Here is what Thomas was saying about his work on proofing the German text- https://github.com/sanskrit-lexicon/PWG/issues/37#issuecomment-906097961

[... the proofreading of the German part of the first volume of SPR is finished ... The Sanskrit (Devanagari) typing has to be proofread, and there are also 88 translations into Greek (22 in the first volume) that have to be added. ...]

funderburkjim commented 3 years ago

@sanskritisampada and @Andhrabharati : In case you don't get notifications for boesp-prep repository, here is a link to an issue with a sample format for your proofreading.

funderburkjim commented 3 years ago

The link is https://github.com/funderburkjim/boesp-prep/issues/8

gasyoun commented 2 years ago

proofreading.

It's finalized, dear @funderburkjim ?

https://github.com/funderburkjim/boesp-prep/blob/main/step0/boesp.xml is the source, but not the final 4th step file, right? I want to get all the Indische Spruche from a single file to compare them with all the quotes from Ramayana and Mahabharata we where able to find out.

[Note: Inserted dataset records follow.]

-- ==== Sys2Proof/Machine/LineReceive.lean ====
section
/-! DEFINITION. The line receivers (R64 to R123): loss of signal, acquisition, estimate periods and the channel estimate, loss
of lock, the background estimator and slice substitution, sample capture, and the LRX nouns. -/

namespace Sys2Proof.Machine

/-! Loss of signal (R76 to R79, R744). -/

/-- R222: an SDF_LOCK_LOST of the lane that was raised at this moment for a window expiry names LOS. -/
def State.nameLos (s : State) (l : Nat) : State :=
  { s with ev := { s.ev with raised := s.ev.raised.map fun e =>
      if e.code = evSdfLockLost ∧ e.bcnt = s.tku.bcnt ∧ e.data.headD 0 = Word.nat l ∧ (e.data.getD 1 0).toNat < 4 then
        { e with data := [Word.nat l, Word.nat lostLos] }
      else e } }

/-- R78: a lane in ACQUIRE or UP enters FAULT; a reacquisition ends. -/
def execLosAssert (l : Nat) (s : State) : Host.Outcome State Fault Refusal :=
  .next (
    let x := s.lineAt l
    if l < s.lines ∧ x.lrx.power ≠ .off ∧ !x.lrx.los then
      let s1 := (s.modLrx l fun y => { y with
        los := true, losSince := s.tku.bcnt, losFirst := false, disturbed := true }).bump gLrx l 2
      let s2 := ((s1.raise evLrxLosAssert [Word.nat l, Word.nat x.state.num]).nameLos l).pltAbort l
      (match x.state with
        | .acquire | .up =>
          ((s2.modLrx l fun y => { y with frozen := true, freqHeld := true }).lockEnd l lostLos).lineFault l evLrxLosAssert
        | .fault => (s2.modLrx l fun y => { y with frozen := true, freqHeld := true, step := 0 }).lockEnd l lostLos
        | _ => s2.lockEnd l lostLos).follow
    else s)

/-- 100 ms in BCNT ticks. -/
def losWarmTicks : Nat := 62500000

/-- R79, R744: the clear starts a warm acquisition after at most 100 ms, else a cold one; an acquisition that waited for light
begins its time now (R102). -/
def execLosClear (l : Nat) (s : State) : Host.Outcome State Fault Refusal :=
  .next (
    let x := s.lineAt l
    if l < s.lines ∧ x.lrx.power ≠ .off ∧ x.lrx.los then
      let t := s.since x.lrx.losSince
      let cold := x.lrx.losFirst || decide (losWarmTicks < t)
      let s1 := (s.modLrx l fun y => { y with los := false, losFirst := false }).raise evLrxLosClear
        (Word.nat l :: field32 t ++ [Word.flag cold])
      (match x.state with
        | .acquire => s1.modLrx l fun y => { y with since := s.tku.bcnt }
        | .fault => if x.stuck then s1 else s1.acquire l cold
        | _ => s1).follow
    else s)

/-! FFE adaptation (R98, R100). -/

/-- FFE adaptation runs: RUN is set (R100), the receiver is not frozen (R78), and no lane waits in FAULT for its reacquisition
(R72). -/
def State.ffeRuns (s : State) (l : Nat) : Bool :=
  let x := s.lineAt l
  x.lrx.power = .full && s.parN nLrxCfg l 10 == 0 && !x.lrx.frozen && !(x.state = .fault && x.lrx.step == 0)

funderburkjim commented 2 years ago

Part 3 proofreading by Sampada not yet finished.

gasyoun commented 2 years ago

Part 3 proofreading by Sampada not yet finished.

Can I ask for what is there as of now? I want to show you what we've done with parallel shlokas, but I need your file for that, thanks!

funderburkjim commented 2 years ago

If what you want the latest revision of Indishe Spruche, you can clone https://github.com/funderburkjim/boesp-prep/ . The file is 'step0/boesp.xml'. There are also Devanagari and iast versions.

gasyoun commented 2 years ago

I asked above - so https://github.com/funderburkjim/boesp-prep/blob/main/step0/boesp.xml is the latest, right? All the steps after are already implemented in this XML, right?

funderburkjim commented 2 years ago

Yes, the proofreading of volumes 1,2 is included in boesp.xml. The file has all the shlokas, as well as the german translation and footnotes. It is the shlokas for volumes 1,2 that have been proofread. Sampada is working on proofreading the shlokas of volume 3 -- when she is finished, her corrections will be compared to Andhrabharati's corrections and boesp.xml will be revised.

The Devanagari within the footnotes has not been proofread.

gasyoun commented 2 years ago

Sampada is working on proofreading the shlokas of volume 3 -- when she is finished, her corrections will be compared to Andhrabharati's corrections and boesp.xml will be revised.

Understood.

The Devanagari within the footnotes has not been proofread.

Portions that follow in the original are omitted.